Records from a data collection
-------

-- ==== Sys2Proof/Certificates/Slice0/Obligations.lean ====
section
/-! DEFINITION. The statements for the provers, family by family, from the numbered rules of spec/. -/

open Sys2Proof Sys2Proof.Machine

/-! ### Encoding (30_encoding.md) -/

/-- Words written out from the table of R104, and words that R105 and R106 call illegal. -/
def Obligations.DecodeOfWrittenOutWords : Prop :=
  decode 0x00000001 = .ok .keyInit ∧ decode 0x00000002 = .ok .blkEnc ∧ decode 0x00000003 = .ok .blkDec ∧
  decode 0x00000004 = .ok (.cbcEnc false) ∧ decode 0x00000104 = .ok (.cbcEnc true) ∧
  decode 0x00000005 = .ok .cbcDec ∧ decode 0x00000006 = .ok .pad ∧ decode 0x00000007 = .ok .unpad ∧
  decode 0x00000008 = .ok .wipe ∧ decode 0x00000009 = .ok .zeroize ∧
  decode 0x00000000 = .error .unknownOpcode ∧ decode 0x0000000A = .error .unknownOpcode ∧
  decode 0x000000FF = .error .unknownOpcode ∧ decode 0x00000101 = .error .ivsrcNotAllowed ∧
  decode 0x00000204 = .error .reservedBits ∧ decode 0x80000006 = .error .reservedBits

/-- A word decodes to a command exactly when it is that command's encoding; so decode of encode is the
identity, and no two words are one command. -/
def Obligations.DecodeIffEncode : Prop := ∀ (w : Word) (i : Instr), decode w = .ok i ↔ encode i = w

/-- Which words are illegal, as ranges of numbers: R105 (opcode 0x00 or 0x0A to 0xFF) and R106 (a reserved
bit, or `IVSRC` beside another opcode than 0x04). -/
def Obligations.IllegalWordsAreExactlyThese : Prop :=
  ∀ w : Word,
    (decode w = .error .reservedBits ↔ 512 ≤ w.toNat) ∧
    (decode w = .error .ivsrcNotAllowed ↔ 256 ≤ w.toNat ∧ w.toNat < 512 ∧ w.toNat ≠ 260) ∧
    (decode w = .error .unknownOpcode ↔ w.toNat = 0 ∨ (10 ≤ w.toNat ∧ w.toNat < 256))

/-! ### Steps, commands and the invariant -/

/-- With a command in progress and the engine's turn, the step is the meaning of the decoded command; the
step adds only that the input is used up and that the bus answers nothing. -/
def Obligations.StepRunsDecodedCommand : Prop :=
  ∀ (s : State) (i : Instr) (rest : List Input), s.busy = true → decode s.cw = .ok i →
    (s.inputs = [] → step s = exec i s.noTransfer) ∧
    (s.inputs = .engine :: rest → step s = exec i { s.noTransfer with inputs := rest })

/-- At the engine's turn (log entry 1: it is next among the inputs, or no input is left) an illegal word
completes with `IllegalCommand` and no other effect (R105, R106), the key buffer included. -/
def Obligations.IllegalWordCompletesWithIllegalCommand : Prop :=
  ∀ (s : State) (e : Illegal), s.busy = true → decode s.cw = .error e →
    s.inputs = [] ∨ s.inputs.head? = some .engine →
    ∃ t, step s = .next t ∧ FailsWith .illegalCommand { s.noTransfer with inputs := s.inputs.tail } t

/-- The table of R60, with `ID`, `CAP` and the two output lines. -/
def Obligations.ResetValues : Prop :=
  let s := State.reset
  s.busy = false ∧ s.done = false ∧ s.ctxValid = false ∧ s.err.code = 0 ∧ s.ctxRounds = 0 ∧
  s.rounds = 16 ∧ s.keyLen = 0 ∧ s.bsize = 16 ∧ s.inLen = 0 ∧ s.outLen = 0 ∧ s.irqEn = false ∧
  (∀ sp a, s.byteAt sp a = 0) ∧ (∀ i, 1 ≤ i → i ≤ 32 → s.slot i = B16.zero) ∧
  s.cw = 0 ∧ s.l = B8.zero ∧ s.r = B8.zero ∧ s.chain = B16.zero ∧ s.blkIdx = 0 ∧ s.rndIdx = 0 ∧
  s.padAcc = false ∧ s.phase = .idle ∧ s.irq = false ∧ s.entReq = false ∧
  s.readReg .id = 0x43444201 ∧ (s.readReg .cap).toNat = Config.bufCap

/-- The reset state meets the invariant. -/
def Obligations.InvHoldsAtReset : Prop := State.reset.Inv

/-- Every step keeps the invariant, whatever the environment does. -/
def Obligations.InvKeptByEveryStep : Prop := ∀ s t : State, s.Inv → step s = .next t → t.Inv

/-- The invariant says what R61 (a) to (h) say. -/
def Obligations.InvGivesTheGlobalInvariants : Prop :=
  ∀ s : State, s.Inv →
    ¬ (s.busy = true ∧ s.done = true) ∧
    (s.ctxValid = true ↔ 1 ≤ s.ctxRounds.toNat ∧ s.ctxRounds.toNat ≤ 32) ∧
    (s.ctxValid = false ↔ s.ctxRounds = 0) ∧
    (∀ i, s.ctxRounds.toNat < i → i ≤ 32 → s.slot i = B16.zero) ∧
    (s.busy = false → ∀ k, s.outLen.toNat ≤ k → s.byteAt .obuf k = 0) ∧
    s.outLen.toNat ≤ Config.bufCap ∧
    (s.busy = false → WorkZero s) ∧
    s.err.code ≠ 7 ∧
    (s.err.code ≠ 0 → s.outLen = 0) ∧
    s.irq = (s.irqEn && s.done)

/-- Nothing stops the machine: from every state a step answers a next state. -/
def Obligations.EveryStepAnswersNext : Prop := ∀ s : State, ∃ t, step s = .next t

/-- At the engine's turn (log entry 1: it is next among the inputs, or no input is left) every command
completes, but a CBC_ENC that passed its tests and waits for its IV. -/
def Obligations.EngineTurnCompletesTheCommand : Prop :=
  ∀ s : State, s.busy = true → s.inputs = [] ∨ s.inputs.head? = some .engine →
    (decode s.cw = .ok (.cbcEnc false) →
      s.ctxValid = false ∨ Config.bufCap < envelopeLength s.inLen.toNat ∨ s.phase = .run ∨
        s.phase = .finish) →
    ∃ t, step s = .next t ∧ t.busy = false ∧ t.done = true ∧ t.phase = .idle

/-- A request for entropy that is never answered leaves `BUSY = 1`, `ent_req = 1` and the word `STATUS`
for ever. -/
def Obligations.UnansweredRequestWaitsForEver : Prop :=
  ∀ (n : Nat) (s : State), s.Inv → s.phase = .waitEntropy → (∀ x ∈ s.inputs, x.silent = true) →
    ∃ t, runSteps n s = .next t ∧ t.busy = true ∧ t.entReq = true ∧ t.statusWord = s.statusWord

/-- Whatever the host does on the bus between accept and complete changes neither the command nor its
results: they are those of the engine's turn taken at once. -/
def Obligations.CommandIsAtomicToTheHost : Prop :=
  ∀ (xs rest : List Input) (s : State), s.busy = true → (∀ x ∈ xs, x.isTransfer = true) →
    s.inputs = xs ++ .engine :: rest →
    runSteps (xs.length + 1) s = step { s with inputs := .engine :: rest }

/-- Reset, from any state and also during a command, gives the reset state; what the environment does
afterwards stays. -/
def Obligations.ResetFromAnyState : Prop :=
  ∀ (s : State) (rest : List Input), s.inputs = .reset :: rest →
    step s = .next { State.reset with inputs := rest }

/-- From the KEY_INIT that made it, only ZEROIZE or reset ends a context (R47). -/
def Obligations.ContextIsImmutable : Prop :=
  ∀ s t : State, s.ctxValid = true → step s = .next t →
    KeepsContext s t ∨ (∃ rest, s.inputs = .reset :: rest) ∨
      (s.busy = true ∧ decode s.cw = .ok .zeroize ∧ t.ctxValid = false)

/-- The effects of a failed command (R256). -/
def Obligations.FailedCommandEffects : Prop :=
  ∀ (s t : State) (e : Failure), s.busy = true → step s = .next t → t.busy = false → t.err = .fail e →
    t.done = true ∧ NoOutput t ∧ WorkZero t ∧ KeepsContext s t ∧ KeepsConfig s t ∧ KeepsData s t ∧
    (decode s.cw ≠ .ok .keyInit → KeepsKey s t) ∧
    (decode s.cw = .ok .keyInit → t.keyLen = 0 ∧ ∀ a, t.byteAt .keybuf a = 0)

/-! ### The host bus, `STATUS` and the interrupt -/

/-- `h_err` is 1 exactly at a misaligned or unmapped address, for a read and for a write, busy or not;
such a transfer reads 0 and changes nothing (R75, R79, R83). A read elsewhere changes nothing but the
response ports (R82) and, while `BUSY = 0`, returns what the address holds; a write answers 0 on
`h_rdata` (R70). -/
def Obligations.BusErrorExactlyWhenMisalignedOrUnmapped : Prop :=
  ∀ (s : State) (addr : Addr) (w : Word) (rest : List Input),
    s.inputs = .read addr :: rest ∨ s.inputs = .write addr w :: rest →
    (addr.toNat % 4 ≠ 0 ∨ unmappedAddr addr.toNat →
      step s = .next { s with inputs := rest, hRdata := 0, hErr := true }) ∧
    (¬ (addr.toNat % 4 ≠ 0 ∨ unmappedAddr addr.toNat) → ∃ t, step s = .next t ∧ t.hErr = false ∧
      (s.inputs = .read addr :: rest →
        t = { s with inputs := rest, hRdata := t.hRdata, hErr := false } ∧
        (s.busy = false → ReadsIdle s addr.toNat t.hRdata)) ∧
      (s.inputs = .write addr w :: rest → t.hRdata = 0))

/-- While `BUSY = 1` a write to any mapped, aligned address has no effect and a read of one returns 0,
but for `ID`, `CAP` and `STATUS` (R86). -/
def Obligations.BusyGatesTheHost : Prop :=
  ∀ (s : State) (addr : Addr) (w : Word) (rest : List Input), s.busy = true → addr.toNat % 4 = 0 →
    ¬ unmappedAddr addr.toNat →
    (s.inputs = .write addr w :: rest →
      step s = .next { s with inputs := rest, hRdata := 0, hErr := false }) ∧
    (s.inputs = .read addr :: rest →
      let data : Word :=
        if addr.toNat = 0x00000 then 0x43444201
        else if addr.toNat = 0x00004 then BitVec.ofNat 32 Config.bufCap
        else if addr.toNat = 0x0000C then s.statusWord
        else 0
      step s = .next { s with inputs := rest, hRdata := data, hErr := false })

/-- A write to a narrow register stores its low bits and drops the rest, and it reads back so (R63). -/
def Obligations.NarrowRegistersStoreTheirLowBits : Prop :=
  ∀ (s : State) (w : Word) (rest : List Input), s.busy = false →
    (s.inputs = .write 0x00010 w :: rest → ∃ t, step s = .next t ∧
      t = { s with inputs := rest, hRdata := 0, hErr := false, rounds := t.rounds } ∧
      t.rounds.toNat = w.toNat % 256 ∧ (t.busRead 0x00010).1.toNat = w.toNat % 256) ∧
    (s.inputs = .write 0x00014 w :: rest → ∃ t, step s = .next t ∧
      t = { s with inputs := rest, hRdata := 0, hErr := false, keyLen := t.keyLen } ∧
      t.keyLen.toNat = w.toNat % 256 ∧ (t.busRead 0x00014).1.toNat = w.toNat % 256) ∧
    (s.inputs = .write 0x00018 w :: rest → ∃ t, step s = .next t ∧
      t = { s with inputs := rest, hRdata := 0, hErr := false, bsize := t.bsize } ∧
      t.bsize.toNat = w.toNat % 256 ∧ (t.busRead 0x00018).1.toNat = w.toNat % 256) ∧
    (s.inputs = .write 0x00024 w :: rest → ∃ t, step s = .next t ∧
      t = { s with inputs := rest, hRdata := 0, hErr := false, irqEn := t.irqEn } ∧
      (t.irqEn = true ↔ w.toNat % 2 = 1) ∧ (t.busRead 0x00024).1.toNat = w.toNat % 2)

/-- `IN_LEN` keeps all 32 bits (R35); writes to `ID`, `CAP`, `OUT_LEN` and any word of OBUF have no effect
(R82). -/
def Obligations.WideAndReadOnlyTargets : Prop :=
  ∀ (s : State) (addr : Addr) (w : Word) (rest : List Input), s.busy = false →
    s.inputs = .write addr w :: rest →
    (addr.toNat = 0x0001C →
      step s = .next { s with inputs := rest, hRdata := 0, hErr := false, inLen := w }) ∧
    (addr.toNat = 0x00000 ∨ addr.toNat = 0x00004 ∨ addr.toNat = 0x00020 ∨
        (addr.toNat % 4 = 0 ∧ 0x20000 ≤ addr.toNat ∧ addr.toNat < 0x20000 + Config.bufCap) →
      step s = .next { s with inputs := rest, hRdata := 0, hErr := false })

/-- A word written to `IV`, KEYBUF or IBUF puts its byte `k`, bits `8k+7` to `8k`, at offset `4j+k` and
changes no other byte; it reads back as written, but KEYBUF reads 0 (R39, R76). -/
def Obligations.BufferWordsAreLittleEndian : Prop :=
  ∀ (s : State) (sp : Space) (j : Nat) (addr : Addr) (w : Word) (rest : List Input), s.busy = false →
    MemoriesWf s → sp ≠ .obuf → 4 * j < sp.size → addr.toNat = sp.base + 4 * j →
    s.inputs = .write addr w :: rest →
    ∃ t, step s = .next t ∧ t.hErr = false ∧
      (∀ k, k < 4 → (t.byteAt sp (4 * j + k)).toNat = w.toNat / 256 ^ k % 256) ∧
      (∀ a, a < 4 * j ∨ 4 * j + 4 ≤ a → t.byteAt sp a = s.byteAt sp a) ∧
      (∀ sp' a, sp' ≠ sp → t.byteAt sp' a = s.byteAt sp' a) ∧
      t = { s with inputs := rest, hRdata := 0, hErr := false, iv := t.iv, keybuf := t.keybuf, ibuf := t.ibuf } ∧
      t.busRead addr = (if sp = .keybuf then 0 else w, false)

/-- No read depends on KEYBUF, on `RK` or on the registers of the command in progress. -/
def Obligations.KeyMaterialIsUnreadable : Prop :=
  ∀ (s : State) (kb : Memory) (rk : Vector B16 32) (cw : Word) (l r : B8) (chain : B16)
    (blkIdx rndIdx : Nat) (padAcc : Bool) (phase : Phase) (addr : Addr),
    State.busRead { s with keybuf := kb, rk := rk, cw := cw, l := l, r := r, chain := chain, blkIdx := blkIdx,
                           rndIdx := rndIdx, padAcc := padAcc, phase := phase } addr = s.busRead addr

/-- The fields of the word `STATUS`, bit by bit (R24). -/
def Obligations.StatusWordLayout : Prop :=
  ∀ (s : State) (b : Nat),
    s.statusWord.getLsbD b =
      if b = 0 then s.busy
      else if b = 1 then s.done
      else if b = 2 then s.ctxValid
      else if 4 ≤ b ∧ b ≤ 6 then s.err.code.getLsbD (b - 4)
      else if 8 ≤ b ∧ b ≤ 13 then s.ctxRounds.getLsbD (b - 8)
      else false

/-- A write to `STATUS` while `BUSY = 0` clears `DONE` when its bit 1 is 1, and changes nothing else
(R26). -/
def Obligations.AcknowledgeClearsDoneOnly : Prop :=
  ∀ (s : State) (w : Word) (rest : List Input), s.busy = false → s.inputs = .write 0x0000C w :: rest →
    step s = .next { s with inputs := rest, hRdata := 0, hErr := false,
                            done := if w.toNat / 2 % 2 = 1 then false else s.done }

/-- Accept: a write of any word to `CMD` while `BUSY = 0` (R110). -/
def Obligations.AcceptOfAnyWord : Prop :=
  ∀ (s : State) (w : Word) (rest : List Input), s.busy = false → s.inputs = .write 0x00008 w :: rest →
    step s = .next { s with inputs := rest, hRdata := 0, hErr := false, cw := w, busy := true,
                            done := false, err := .ok, outLen := 0, obuf := [], phase := .check }

/-- `irq` rises at complete when it is enabled, falls at the acknowledgement and at accept, and follows
`IRQ_EN` at once (R250). -/
def Obligations.IrqFollowsCompletionAndAcknowledgement : Prop :=
  ∀ (s t : State) (w : Word) (rest : List Input), step s = .next t →
    (s.busy = true → t.busy = false → t.done = true → t.irq = s.irqEn) ∧
    (s.busy = false → s.inputs = .write 0x0000C w :: rest → w.toNat / 2 % 2 = 1 → t.irq = false) ∧
    (s.busy = false → s.inputs = .write 0x00008 w :: rest → t.irq = false) ∧
    (s.busy = false → s.inputs = .write 0x00024 w :: rest → t.irq = (decide (w.toNat % 2 = 1) && s.done))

-------

▶ Action item:
The entries above hold the needed span. Transcribe exactly the lines from the one with "(s.inputs = []" to the one with "def Obligations.InvKeptByEveryStep : Prop", both included.

▶ Your solution:
    (s.inputs = [] → step s = exec i s.noTransfer) ∧
    (s.inputs = .engine :: rest → step s = exec i { s.noTransfer with inputs := rest })

/-- At the engine's turn (log entry 1: it is next among the inputs, or no input is left) an illegal word
completes with `IllegalCommand` and no other effect (R105, R106), the key buffer included. -/
def Obligations.IllegalWordCompletesWithIllegalCommand : Prop :=
  ∀ (s : State) (e : Illegal), s.busy = true → decode s.cw = .error e →
    s.inputs = [] ∨ s.inputs.head? = some .engine →
    ∃ t, step s = .next t ∧ FailsWith .illegalCommand { s.noTransfer with inputs := s.inputs.tail } t

/-- The table of R60, with `ID`, `CAP` and the two output lines. -/
def Obligations.ResetValues : Prop :=
  let s := State.reset
  s.busy = false ∧ s.done = false ∧ s.ctxValid = false ∧ s.err.code = 0 ∧ s.ctxRounds = 0 ∧
  s.rounds = 16 ∧ s.keyLen = 0 ∧ s.bsize = 16 ∧ s.inLen = 0 ∧ s.outLen = 0 ∧ s.irqEn = false ∧
  (∀ sp a, s.byteAt sp a = 0) ∧ (∀ i, 1 ≤ i → i ≤ 32 → s.slot i = B16.zero) ∧
  s.cw = 0 ∧ s.l = B8.zero ∧ s.r = B8.zero ∧ s.chain = B16.zero ∧ s.blkIdx = 0 ∧ s.rndIdx = 0 ∧
  s.padAcc = false ∧ s.phase = .idle ∧ s.irq = false ∧ s.entReq = false ∧
  s.readReg .id = 0x43444201 ∧ (s.readReg .cap).toNat = Config.bufCap

/-- The reset state meets the invariant. -/
def Obligations.InvHoldsAtReset : Prop := State.reset.Inv

/-- Every step keeps the invariant, whatever the environment does. -/
def Obligations.InvKeptByEveryStep : Prop := ∀ s t : State, s.Inv → step s = .next t → t.Inv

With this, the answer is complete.